Content in selected foods
Food Serving Total resveratrol (mg) Peanuts (raw) 1 c (146 g) 0.01 – 0.26
Peanuts (boiled) 1 c (180 g) 0.32 – 1.28
Peanut butter 1 c (258 g) 0.04 – 0.13
Red grapes 1 c (160 g) 0.24 – 1.25
Ounce for ounce, peanuts have about half the amount of resveratrol as that found in red wine. The average amount of resveratrol in one ounce of peanuts in the marketplace (about 15 whole) is 79.4 µg/ounce.
In comparison, some red wines contain approximately 160 µg/fluid ounce. Resveratrol was detected in grape, cranberry, and wine samples. Concentrations ranged from 1.56 to 1042 nmol/g in Concord grape products, and from 8.63 to 24.84 micromol/L in Italian red wine. The concentrations of resveratrol were similar in cranberry and grape juice at 1.07 and 1.56 nmol/g, respectively.
Blueberries have about twice as much resveratrol as bilberries, but there is great regional variation. These fruits have less than ten percent of the resveratrol of grapes. Cooking or heat processing of these berries will contribute to the degradation of resveratrol, reducing it by up to half. 
Resveratrol nutritional supplements, first sourced from ground dried grape skins and seeds, are now primarily derived from the cheaper, more concentrated Japanese knotweed, which contains up to 187 mg/kg in the dried root.
As a result of extensive news coverage, sales of supplements greatly increased in 2006, despite cautions that benefits to humans are unproven.
Scientists are also studying three other synthetic compounds based on resveratrol which more effectively activate the same biological mechanism.

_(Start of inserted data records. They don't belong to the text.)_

-- ==== Sys2Proof/Machine/Dispatch.lean ====
section
/-! DEFINITION. The dispatch of commands: one arm per row of the opcode table. -/

namespace Sys2Proof.Machine

open Sys2Proof
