/-- R497, R498, R500: a twin tick without entries is matched when its last datagram has come, and 50,000 in a row make the shadow
eligible; a mismatch is reported at the twin, and one that has waited 1,000 ticks begins the count again; at T the twin gives up its
addresses and its lasers and the shadow takes them. Readings and choices of the model that clauses rest on: log entries 262, 263, 265 and
266. -/
def Obligations.ShadowAndTwin : Prop :=
  (∀ (s : State) (udp b : List Byte) (x : Session), Heard s (mbxSession udp) 9 udp x b → s.sites.shadow.role = 2 →
    s.sites.shadow.session = some (mbxSession udp) → 20 ≤ b.length → beAt b 8 2 = 1 → s.sites.shadow.mismatches = [] →
    Runs (.mbxTwin udp) s fun t => seen t 0x8E04 = seen s 0x8E04 + 1 ∧ t.sites.shadow.mismatches = [s.tick] ∧
      regVal t 0x000940B8 = min (2 ^ 32 - 1) (regVal s 0x000940B8 + 1)) ∧
  (∀ (s : State) (udp b : List Byte) (x : Session), let w := s.sites.shadow
    let n := max w.last (beAt b 0 8) + 1 - w.base.getD (beAt b 0 8)
    Heard s (twinSid (mbxSession udp)) 9 udp x b → w.role = 1 → w.session = some (twinSid (mbxSession udp)) → 20 ≤ b.length →
    beAt b 8 2 = 0 → byteAt b 10 = 0 → bitOf (byteAt b 11) 7 = true → byteAt b 12 = 0 → w.ticks = [] → w.waiting = [] →
    Runs (.mbxTwin udp) s fun t => t.sites.shadow.matched = n ∧ t.sites.shadow.eligible = (w.eligible || decide (50000 ≤ n))) ∧
  (∀ (s : State) (w : TwinEntry), s.sites.shadow.role = 1 → s.sites.shadow.waiting = [w] → s.sites.shadow.own = [] →
    s.sites.shadow.ticks = [] → w.tick + 1000 ≤ s.tick →
    Runs .twinUnmatchedExpiry s fun t => t.sites.shadow.waiting = [] ∧
      t.sites.shadow.base = some (max (s.sites.shadow.base.getD 0) (w.twinTick + 1)) ∧ seen t 0x8E04 = seen s 0x8E04) ∧
  (∀ (s : State) (at_ : Nat), s.sites.shadow.promoteAt = some at_ → at_ ≤ s.time.v → s.sites.shadow.role = 2 →
    Runs .promotionAtT s fun t => t.host.ipv4 = 0 ∧ t.host.ipv6 = 0 ∧ (∀ n, n < 5 → (laneOf t n).txUp = false) ∧
      t.sites.shadow.promoted = true ∧ seen t 0x1E04 = seen s 0x1E04 + 1) ∧
  ∀ (s : State) (at_ : Nat), s.sites.shadow.promoteAt = some at_ → at_ ≤ s.time.v → s.sites.shadow.role = 1 →
    Runs .promotionAtT s fun t =>
      (s.sites.shadow.peerSrc.v6 = false → t.host.ipv4 = s.sites.shadow.peerSrc.addr ∧ t.host.ipv6 = s.host.ipv6) ∧
        (s.sites.shadow.peerSrc.v6 = true → t.host.ipv6 = s.sites.shadow.peerSrc.addr ∧ t.host.ipv4 = s.host.ipv4) ∧
        (∀ n, n < 5 → (laneOf t n).txUp = (laneOf s n).active.isSome) ∧ t.sites.shadow.role = 0 ∧
        seen t 0x1E04 = seen s 0x1E04 + 1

The compound called SRT1720 seems to be 1000 times more potent than resveratrol, but only increases SIRT1 activation by six times. No data have been produced publicly by Sirtris regarding this difference in SIRT1 efficiency for the new compound.
A study by Professor Roger Corder has identified a particular group of polyphenols, known as oligomeric procyanidins, which they believe offer the greatest degree of protection to human blood-vessel cells. These are found in greatest concentration in European red wines from certain areas, which correlates with longevity in those regions, though a causal effect is still unclear. These new data may have an impact on the supplement market. Because they are present in red wine in more significant quantities, they could offer an alternate explanation of the French paradox.